-- ==== Sys2Proof/Word.lean ====
section
/-! DEFINITION. The word types and the plainest arithmetic on them. -/
namespace Sys2Proof

/-- A register word (R10). -/
abbrev Word := BitVec 32

/-- A byte of memory. -/
abbrev Byte := BitVec 8

end Sys2Proof
end

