-- ==== Sys2Proof/Machine/Regs.lean ====
section
/-! DEFINITION. The register map of the spec: pages (R431), registers with their offsets, access masks and reset
values (the "page map" tables of every chapter), bit fields, and the PAGE_ERR tables. Names are the spec's. -/
namespace Sys2Proof.Machine

/-- A bit field of a register: the register's page offset, its lowest bit and its width. -/
structure Fld where
  off : Nat
  lo : Nat
  w : Nat
  deriving DecidableEq, Repr

/-- A register (or an array of `count` registers `stride` apart): reset value, and the masks of the bits that a write
sets (RW; RWL), clears (W1C), sets by 1 (W1S) or that start an action (SC, WO), as Table 0-7 (R12) has them.
`snap`: the register is snapshot-capable (column S). -/
structure RegDesc where
  off : Nat
  stride : Nat
  count : Nat
  reset : Nat
  rw : Nat
  rwl : Nat
  w1c : Nat
  w1s : Nat
  cmd : Nat
  snap : Bool
  deriving DecidableEq, Repr

/-- The page types of Table 19-4 (R431). -/
inductive PageKind where
  | sys
  | clk
  | time
  | fault
  | dom
  | pwr
  | snap
  | trig
  | safe
  | amber
  | host
  | loop
  | profile
  | fb
  | pwm
  | link
  | carrier
  | gate
  | adc
  | fio
  | chop
  | timers
  | net
  | switch
  | netq
  | grove
  | loopunit
  | engine
  | track
  | handover
  | trace
  | trc
  | tooth
  | trunk
  | rgn
  | lane
  | fsch
  deriving DecidableEq, Repr

/-- Base addresses of the pages, by instance (R8, R431). -/
abbrev P.sys : Nat := 0x0
abbrev P.clk : Nat := 0x1000
abbrev P.time : Nat := 0x2000
abbrev P.fault : Nat := 0x3000
abbrev P.dom : Nat := 0x4000
abbrev P.pwr : Nat := 0x5000
abbrev P.snap : Nat := 0x6000
abbrev P.trig : Nat := 0x7000
abbrev P.safe : Nat := 0x8000
abbrev P.amber : Nat := 0x9000
abbrev P.host : Nat := 0xA000
abbrev P.loop (i : Nat) : Nat := 0x100000 + 0x4000 * i
abbrev P.profile (i : Nat) : Nat := 0x101000 + 0x4000 * i
abbrev P.fb (i : Nat) : Nat := 0x102000 + 0x4000 * i
abbrev P.pwm (i : Nat) : Nat := 0x103000 + 0x4000 * i
abbrev P.link (i : Nat) : Nat := 0x200000 + 0x10000 * i
abbrev P.carrier (i : Nat) : Nat := 0x201000 + 0x10000 * i
abbrev P.gate (i : Nat) : Nat := 0x202000 + 0x10000 * i
abbrev P.adc (i : Nat) : Nat := 0x203000 + 0x10000 * i
abbrev P.fio (i : Nat) : Nat := 0x204000 + 0x10000 * i
abbrev P.chop (i : Nat) : Nat := 0x205000 + 0x10000 * i
abbrev P.timers (i : Nat) : Nat := 0x206000 + 0x10000 * i
abbrev P.net (i : Nat) : Nat := 0x280000 + 0x1000 * i
abbrev P.switch : Nat := 0x288000
abbrev P.netq (i : Nat) : Nat := 0x290000 + 0x1000 * i
abbrev P.grove (i : Nat) : Nat := 0x400000 + 0x40000 * i
abbrev P.loopunit (i : Nat) : Nat := 0x401000 + 0x40000 * i
abbrev P.engine (e : Nat) : Nat := 0x420000 + 0x40000 * (e / 32) + 0x1000 * (e % 32)
abbrev P.track : Nat := 0x800000
abbrev P.handover (i : Nat) : Nat := 0x801000 + 0x1000 * i
abbrev P.trace : Nat := 0x810000
abbrev P.trc (i : Nat) : Nat := 0x811000 + 0x1000 * i
abbrev P.tooth (i : Nat) : Nat := 0x820000 + 0x1000 * i
abbrev P.trunk (i : Nat) : Nat := 0x830000 + 0x1000 * i
abbrev P.rgn (i : Nat) : Nat := 0x840000 + 0x1000 * i
abbrev P.lane (i : Nat) : Nat := 0x850000 + 0x1000 * i
abbrev P.fsch (i : Nat) : Nat := 0x890000 + 0x1000 * i

/-! Registers of the common page header (R429). -/
abbrev R.PAGE_ID : Nat := 0x000
abbrev R.PAGE_VER : Nat := 0x004
abbrev R.PAGE_CTRL : Nat := 0x008
abbrev R.PAGE_STATUS : Nat := 0x00C
abbrev R.PAGE_ERR : Nat := 0x010
abbrev R.PAGE_ERR_MASK : Nat := 0x014
abbrev R.PAGE_ERR_CLASS : Nat := 0x018
abbrev R.PAGE_OWNER : Nat := 0x01C
abbrev F.PAGE_CTRL_SNAP_EN : Fld := ⟨8, 8, 1⟩
abbrev F.PAGE_STATUS_RESETTING : Fld := ⟨12, 3, 1⟩
abbrev F.PAGE_OWNER_DOMAIN : Fld := ⟨28, 0, 3⟩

--- Task statement ---
From the entries above, print the lines beginning at the one with "abbrev P.netq (i" and stopping after the one with "abbrev P.rgn (i", exactly as written and with nothing else.

--- Result ---
abbrev P.netq (i : Nat) : Nat := 0x290000 + 0x1000 * i
abbrev P.grove (i : Nat) : Nat := 0x400000 + 0x40000 * i
abbrev P.loopunit (i : Nat) : Nat := 0x401000 + 0x40000 * i
abbrev P.engine (e : Nat) : Nat := 0x420000 + 0x40000 * (e / 32) + 0x1000 * (e % 32)
abbrev P.track : Nat := 0x800000
abbrev P.handover (i : Nat) : Nat := 0x801000 + 0x1000 * i
abbrev P.trace : Nat := 0x810000
abbrev P.trc (i : Nat) : Nat := 0x811000 + 0x1000 * i
abbrev P.tooth (i : Nat) : Nat := 0x820000 + 0x1000 * i
abbrev P.trunk (i : Nat) : Nat := 0x830000 + 0x1000 * i
abbrev P.rgn (i : Nat) : Nat := 0x840000 + 0x1000 * i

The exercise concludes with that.